Saturday, December 22, 2012

Passing the SANS SEC504: Hacker Techniques, Exploits & Incident Handling Exam


I recently attended a SANS class a few months back,  “SEC504: Hacker Techniques, Exploits & Incident Handling”, and I must say, it was awesome. The course goes into detail on the techniques/exploits hackers use in today’s threat landscape and ways for incident handlers prevent, detect and eradicate threats. The cost of the training and the exam was expensive, but it was worth every dollar being able to spend 6 days with like-minded professionals all hacking the day away. Leaving the course I felt a renewed confidence in my skills and learned a few new tools that I wasn’t familiar with before, than I began studying for the exam. 

Let me preface this by saying, exams and certifications don’t make you a better security pro, all they do is show others that you have the knowledge to pass the certification. In many cases this means that people have diluted both the exam and the certification by dumping for the test and just end up collecting credentials without knowledge or experience. This hurts both the people that have worked very hard to pass the exam and the cheater themselves by falsifying their knowledge. Anyway, I digress.

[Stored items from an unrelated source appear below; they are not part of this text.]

-- ==== Sys2Proof/Machine/TileMsg.lean ====
section
/-! DEFINITION. The named operations of one tile on messages and on aborts: returning credits, sending and receiving messages,
aborting stream and fused slots. -/
namespace Sys2Proof.Machine

/-! ### Steps of a fused command (R190) -/

def FDesc.has (d : FDesc) (k : Nat) : Bool := bits d.flags k 1 == 1

/-- The descriptor asks for step `j`: its flag is set, and wait is whenever in or out is (R190). -/
def FDesc.asks (d : FDesc) (j : Nat) : Bool := match j with
  | 1 => d.has 0 | 2 => d.has 1 | 3 => d.has 2 | 4 => d.has 1 || d.has 2 | 5 => d.has 3 | 6 => d.has 4 | _ => d.has 7

/-- The next step of a descriptor after step `k`; 8 at the end (R190). -/
def FDesc.after (d : FDesc) (k : Nat) : Nat := ([1, 2, 3, 4, 5, 6, 7].find? (fun j => decide (k < j) && d.asks j)).getD 8

/-- The step before step `k`; 0, the validation, where there is none. -/
def FDesc.before (d : FDesc) (k : Nat) : Nat := ([7, 6, 5, 4, 3, 2, 1].find? (fun j => decide (j < k) && d.asks j)).getD 0

/-- The step in progress in a cycle: a step goes on until the next one begins (R190). -/
def Fused.stepNow (k : Nat) (x : Fused) : Nat := match x.desc with | some d => if k < x.due then d.before x.step else x.step | none => x.step

/-- A fused slot goes on after its step `k`, its next step beginning in cycle `due`. -/
def Fused.goOn (k due : Nat) (x : Fused) : Fused :=
  match x.desc with
  | some d => { x with step := d.after k, due := due, sent := false, sinceRecv := due,
                       done := if d.after k = 8 then (x.done + 1) % 2 ^ 32 else x.done }
  | none => x

/-! ### Messages: sending (R244, R248) -/

/-- The order in which senders of one entry are served. -/
def Sender.rank : Sender → Nat
  | .csend => 0 | .fused f => 1 + f | .cp => 5

def Tile.unit (tl : Tile) (u : Nat) : LUnit := tl.lat.units.get u .reset
def Tile.setUnit (u : Nat) (x : LUnit) (tl : Tile) : Tile := { tl with lat := { tl.lat with units := tl.lat.units.set u x } }

/-- A send has ended, OK or CLOSED: CSEND completes, a fused slot goes on to its signal step, CP collects again. -/
def Tile.sendEnds (c : Ctx) (who : Sender) (ok : Bool) (tl : Tile) : Tile :=
  match who with
  | .csend => match tl.seq.blk with
    | some b => tl.complete c b.rd (if ok then 0 else 1)
    | none => tl
  | .fused f => let x := tl.fslot f
    if x.busy ∧ x.step = 5 then tl.setFslot f (x.goOn 5 (c.cycle + 1)) else tl
  | .cp => tl.setUnit 3 { tl.unit 3 with cpSending := false }

def pickSend : List SendSt → Option SendSt
  | [] => none
  | p :: r => match pickSend r with
    | none => some p
    | some q => if q.who.rank < p.who.rank then some q else some p

/-- What the channel endpoint hands over, or frees, in cycle `k` (R249, R252 to R254). -/
def Tile.hand (k q : Nat) (frees : Bool) (o : Out) (tl : Tile) : Tile := { tl with outbox := tl.outbox ++ [⟨k, q, frees, o⟩] }

/-- Hand over waiting sends of an entry while it holds credits, at most `n` of them (R244 steps 2 to 4): the endpoint reads the message
from the next cycle on, and the head flit goes out in the second (Table 7-3). The sends that are handed over stand in that order. -/
def Tile.serveSends (c : Ctx) (e : Nat) : Nat → Tile → Tile × List Out
  | 0, tl => (tl, [])
  | n + 1, tl =>
    match pickSend (tl.sends.filter (fun x => x.entry == e && x.handed == none)) with
    | none => (tl, [])
    | some x =>
      let cr := tl.rd F.TIL_CHS_STATE.credit e
      if cr = 0 ∨ tl.rd F.TIL_CHS_STATE.state e ≠ 1 then (tl, [])
      else
        let body := if x.who = .cp then x.bytes else tl.bytes x.addr x.len
        let t1 := (tl.wr F.TIL_CHS_STATE.credit e (cr - 1)).addSat F.TIL_CHS_STATE.stall e (c.cycle - x.began)
        let t2 := { t1 with sends := t1.sends.erase x ++ [{ x with handed := some (c.cycle + 2) }] }
        let p := if x.who = .cp then (t2, []) else t2.readMsg c x.addr x.len
        let t3 := p.1.hand (c.cycle + 2) 0 false (.chanMsg (tl.rd F.TIL_CHS_CFG.remote e == 1) (tl.rd F.TIL_CHS_CFG.eid e)
          (tl.rd F.TIL_CHS_CFG.tile e) (tl.rd F.TIL_CHS_CFG.queue e) e body)
        let r := Tile.serveSends c e n t3
        (r.1, p.2 ++ r.2)

/-- Begin a send on entry `e`: CLOSED in the next cycle on a BROKEN entry, else wait for a credit (R244). -/
def Tile.startSend (c : Ctx) (who : Sender) (e addr len : Nat) (body : List Byte) (tl : Tile) : Tile × List Out :=
  if tl.rd F.TIL_CHS_STATE.state e = 2 then ({ tl with refusing := tl.refusing ++ [(c.cycle + 1, who, e)] }, [])
  else
    let t1 : Tile := { tl with sends := tl.sends ++ [⟨who, e, addr, len, body, none, c.cycle⟩] }
    t1.serveSends c e 6

/-- Sends on a BROKEN entry complete CLOSED in the cycle after they began (R244 step 1). -/
def Tile.endRefused (c : Ctx) (tl : Tile) : Tile :=
  (tl.refusing.filter (fun x => decide (x.1 ≤ c.cycle))).foldl (fun t x => (t.closedSend c x.2.2).sendEnds c x.2.1 false)
    { tl with refusing := tl.refusing.filter (fun x => decide (c.cycle < x.1)) }

/-- The send of entry `e` that was handed over first. -/
def Tile.handedSend (tl : Tile) (e : Nat) : Option SendSt :=
  tl.sends.find? (fun x => x.entry == e && x.handed.isSome)

/-- Credits come back to an entry: never more than its credits field; an excess is discarded with an error record
(R241). -/
def Tile.returnCredit (c : Ctx) (e n : Nat) (tl : Tile) : Tile × List Out :=
  let have_ := tl.rd F.TIL_CHS_STATE.credit e + n
  let lim := tl.rd F.TIL_CHS_CFG.credits e
  let r := (tl.wr F.TIL_CHS_STATE.credit e (min have_ lim)).serveSends c e 6
  (r.1, (if lim < have_ then [.record 0x08 5 0 0 (BitVec.ofNat 64 (e * 2 ^ 8)) 0 0 0] else []) ++ r.2)

/-- A reply reaches the sender (R246, R257 to R259): `code` of Table 7-2. -/
def Tile.reply (c : Ctx) (code e returned : Nat) (tl : Tile) : Tile × List Out :=
  if tl.deaf ∨ tl.rd F.TIL_CHS_STATE.state e ≠ 1 then (tl, [])
  else if code = 3 then tl.returnCredit c e returned
  else match tl.handedSend e with
    | none => if code = 0 then (tl, []) else tl.returnCredit c e returned
    | some x =>
      let t1 := { tl with sends := tl.sends.erase x }
      if code = 0 then ((t1.addSat F.TIL_CHS_STATE.sent e 1).sendEnds c x.who true, [])
      else
        let r := t1.returnCredit c e returned
        ((r.1.closedSend c e).sendEnds c x.who false, r.2)

/-! ### Messages: receiving (R249 to R254) -/

def Tile.queue (tl : Tile) (q : Nat) : List Msg := tl.queues.get q []

/-- The slots of a queue that are not free: its messages, and those taken whose slots are still to be freed (R252). -/
def Tile.slotsHeld (tl : Tile) (q : Nat) : Nat := (tl.queue q).length + (tl.outbox.filter (fun l => l.frees && l.queue == q)).length

/-- Replace a queue's messages; the maximum of held follows (Table 7-5). -/
def Tile.setQueue (q : Nat) (l : List Msg) (tl : Tile) : Tile :=
  let t1 : Tile := { tl with queues := tl.queues.set q l }
  t1.wr F.TIL_CHQ_STATE.max_held q (max (tl.rd F.TIL_CHQ_STATE.max_held q) (t1.slotsHeld q))

/-- The reply that frees a message's slot (R252). -/
def Msg.credit (m : Msg) : Out := .chanReply m.remote m.srcEid m.src 3 m.sendIndex 1

/-- Take the oldest message of a queue: it counts in taken (R251). -/
def Tile.takeMsg (q : Nat) (tl : Tile) : Tile × Option Msg :=
  match tl.queue q with
  | [] => (tl, none)
  | m :: r => (({ tl with queues := tl.queues.set q r } : Tile).addSat F.TIL_CHQ_STATE.taken q 1, some m)

/-- A taken message is written to a buffer; its slot is freed, with a CREDIT reply, in the cycle after its last bytes are written
(R251, R252). The tile, and the cycle of the last bytes. -/
def Tile.deliver (c : Ctx) (q a : Nat) (m : Msg) (tl : Tile) : (Tile × List Out) × Nat :=
  let p := tl.writeMsg c a m.bytes
  ((p.1.1.hand (p.2 + 1) q true m.credit, p.1.2), p.2)

/-- The result word of CRECV and CPOLL with a message (Table 3-7). -/
def recvWord (n : Nat) : Word := BitVec.ofNat 64 (n * 2 ^ 16)

/-- The sequencer issues its next instruction in cycle `k` at the earliest. -/
def Tile.holdTo (k : Nat) (tl : Tile) : Tile := tl.setBank { tl.bank with hold := max tl.bank.hold k }

/-- A fused recv step waits on queue `q` since before cycle `k` (R253). -/
def Tile.recvAhead (tl : Tile) (q k : Nat) : Bool :=
  (List.range 4).any (fun f => let x := tl.fslot f
    x.busy && x.step == 1 && (x.desc.map (fun d => d.recvQueue)) == some q && decide (x.sinceRecv < k))

/-- CRECV or CPOLL takes message `m`: its bytes are written from the next cycle on, and the next instruction issues after the last of
them (R251, Table 7-3; log entry 15). -/
def Tile.received (c : Ctx) (q a : Nat) (m : Msg) (tl : Tile) : Tile × List Out :=
  let p := tl.deliver c q a m
  (p.1.1.holdTo (p.2 + 1), p.1.2)

/-- Serve a waiting CRECV on queue `q`, unless a fused recv step began to wait on it earlier (R251, R253). -/
def Tile.serveRecv (c : Ctx) (q : Nat) (tl : Tile) : Tile × List Out :=
  match tl.seq.blk with
  | some ⟨.recv q' buf, rd⟩ =>
    if q' = q ∧ tl.recvAhead q tl.seq.sinceCycle = false then
      match tl.takeMsg q with
      | (t1, some m) => let p := t1.received c q buf m
                        (p.1.complete c rd (recvWord m.bytes.length), p.2)
      | (t1, none) => (t1, [])
    else (tl, [])
  | _ => (tl, [])

/-- The reply to a message: its code and the credits it returns (Table 7-2). -/
def Msg.answer (m : Msg) (code : Nat) : Out :=
  .chanReply m.remote m.srcEid m.src code m.sendIndex (if code = 0 then 0 else 1)

/-- A message of a queue that closes (R254): one that arrived in this very cycle meets a CLOSED queue, and its reply is CLOSED in place
of ACCEPTED; the sender of any other gets a CREDIT. -/
def Tile.closeMsg (c : Ctx) (q : Nat) (tl : Tile) (m : Msg) : Tile :=
  let ok : Later := ⟨c.cycle + 1, q, false, m.answer 0⟩
  if m.at_ = c.cycle ∧ tl.outbox.contains ok then
    { tl with outbox := tl.outbox.erase ok ++ [⟨c.cycle + 1, q, false, m.answer 1⟩] }
  else tl.hand (c.cycle + 1) q false m.credit

/-- The messages of a queue are discarded and answered, oldest first. -/
def Tile.emptyQueue (c : Ctx) (q : Nat) (tl : Tile) : Tile := (tl.queue q).foldl (Tile.closeMsg c q) (tl.setQueue q [])

/-- Close a queue (R254): its messages are discarded and counted. -/
def Tile.closeQueue (c : Ctx) (q : Nat) (tl : Tile) : Tile :=
  ((tl.emptyQueue c q).addSat F.TIL_CHQ_STATE.discarded q (tl.queue q).length).wr F.TIL_CHQ_STATE.state q 2

/-- Close every OPEN queue of the tile, in order (R110, R254). -/
def Tile.closeAll (c : Ctx) (qs : List Nat) (tl : Tile) : Tile :=
  qs.foldl (fun t q => if t.rd F.TIL_CHQ_STATE.state q = 1 then t.closeQueue c q else t) tl

/-- The queue is taken by the active inbound side of a CP of the phase in force (R134, R250). -/
def Tile.cpInbound (tl : Tile) : Option Nat :=
  match tl.lat.cfg.ops.find? (fun o => o.unit == 3) with
  | none => none
  | some o =>
    if tl.lat.cfg.sels.any (fun s => bits s 15 1 == 1 && bits s 14 1 == 0 && bits s 8 4 == 3) then some o.slot else none

/-! ### Aborts of stream and fused slots (R188, R193) -/

/-- A slot stopped: nothing more is issued, its buffer is discarded, answers still to come are not wanted. -/
def Slot.stopped (sl : Slot) (st : SlotState) : Slot :=
  { sl with st := st, buf := [], arr := [], incoming := [], move := none, ended := none, calOut := 0, epoch := sl.epoch + 1, timed := false, rows := none, out := [],
            got := [], baseAt := none,
            reqs := sl.reqs.map (fun r => { r with live := false }) }

/-- A slot dropped to IDLE: its program and base table are discarded. -/
def Slot.dropped (sl : Slot) : Slot := { sl.stopped .idle with prog := [], base := [], heldBy := none }

def streamAbortWord (c : Ctx) (slot reason ip : Nat) : Word :=
  BitVec.ofNat 64 (c.sidereal % 2 ^ 32 * 2 ^ 32 + reason * 2 ^ 16 + ip * 2 ^ 8 + slot)

/-- Record an abort: status bit, TIL_STREAM_ABORT, stream_abort, the trap, the error record (R100, R188). -/
def Tile.recordAbort (c : Ctx) (slot reason ip : Nat) (tl : Tile) : Tile × List Out :=
  let t1 := if slot < 8 then tl.flag c F.TIL_STREAM_STATUS.again_count F.TIL_STREAM_STATUS.slot_abort (2 ^ slot)
            else tl.flag c F.TIL_STREAM_STATUS.again_count F.TIL_STREAM_STATUS.fused_abort (2 ^ (slot - 8))
  let t2 := (((t1.wr F.TIL_STREAM_ABORT.since_lo 0 c.sidereal).wr F.TIL_STREAM_ABORT.reason 0 reason).wr
    F.TIL_STREAM_ABORT.ip 0 ip).wr F.TIL_STREAM_ABORT.slot 0 slot
  ((t2.seqFlag c F.TIL_SEQ_STATUS.stream_abort).raise c 0x12 (BitVec.ofNat 64 (slot + reason * 256)),
   [.record 0x06 3 slot 0 (streamAbortWord c slot reason ip) 0 0 0])

/-- A fused slot becomes idle. -/
def Fused.idleNow (x : Fused) : Fused := { x with busy := false, step := 0, desc := none, line := none, sent := false }

/-- Release the stream slots a fused slot holds. -/
def Tile.unhold (f : Nat) (tl : Tile) : Tile :=
  { tl with slots := tl.slots.mapVals (fun _ sl => if sl.heldBy = some f then { sl with heldBy := none } else sl) }

/-- Stop the slots that fused slot `f` holds, other than `s`, under R174. -/
def Tile.stopHeld (c : Ctx) (f s : Nat) (tl : Tile) : Tile :=
  { tl with slots := tl.slots.mapVals (fun i sl =>
      if sl.heldBy = some f ∧ i ≠ s ∧ sl.st ≠ .idle then { sl.stopped .stopping with due := c.cycle + 1 } else sl) }

/-- Abort a fused slot with a reason at its present step (R188, R193). -/
def Tile.abortFused (c : Ctx) (f reason : Nat) (tl : Tile) : Tile × List Out :=
  let x := tl.fslot f
  let t1 := (tl.setFslot f x.idleNow).unhold f
  let t2 : Tile :=
    { t1 with
      sends := t1.sends.filter (fun y => y.who != Sender.fused f)
      refusing := t1.refusing.filter (fun y => y.2.1 != Sender.fused f) }
  let r := t2.recordAbort c (8 + f) reason x.step
  (r.1.settle c, r.2)

/-- Abort stream slot `s` (R188); a fused slot that holds it stops its partner and aborts with PARTNER_ABORT (R193). -/
def Tile.abortSlot (c : Ctx) (s reason : Nat) (tl : Tile) : Tile × List Out :=
  let sl := tl.slot s
  let a := (tl.setSlot s sl.dropped).recordAbort c s reason sl.ip
  match sl.heldBy with
  | none => (a.1.settle c, a.2)
  | some f => let b := (a.1.stopHeld c f s).abortFused c f 9
    (b.1, a.2 ++ b.2)

end Sys2Proof.Machine
end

Now having said this I’m not going to give away any questions or topics that are on the exam, that would defeat the purpose of this blog post, but I do want to give a few helpful hints regarding studying for the exam. During our class our instructor gave us a heads up on a few ways to prepare for the test and I have a few that helped me tremendously as well.

First, lets lay down the rules of the exam and what to expect:

·      The exam is completely open book. Yeah, I know easy right. Not. The proctor looked at me weird when I told her it was an open test and made me prove to her that it was. This is your first tip, bring your confirmation proving that it's open book. She than went on to say that open book tests are normally much harder, this time she was right. You’re allowed to bring in arms full of books to the exam that you fell will help you in your attempt. If you’ve taken the course you’ve been given the adequate material to pass the exam and don’t need additional material, unless you want it, but you have what’s needed to assist you with the exam. If you didn’t take the course I would highly recommend reading Counter Hack Reloaded: A Step-by-Step Guide to Computer Attacks and Effective Defenses by Ed Skoudis. Not only is this book awesome and fits right into the course material, but Ed Skoudis founded this course and teaches it. So pick it up if you’re not able to attend the training, it will surely help with the exam and your knowledge in general. There are "right out of the book answers", but material that will jog your memory. If you don't know the course work the books will be useless.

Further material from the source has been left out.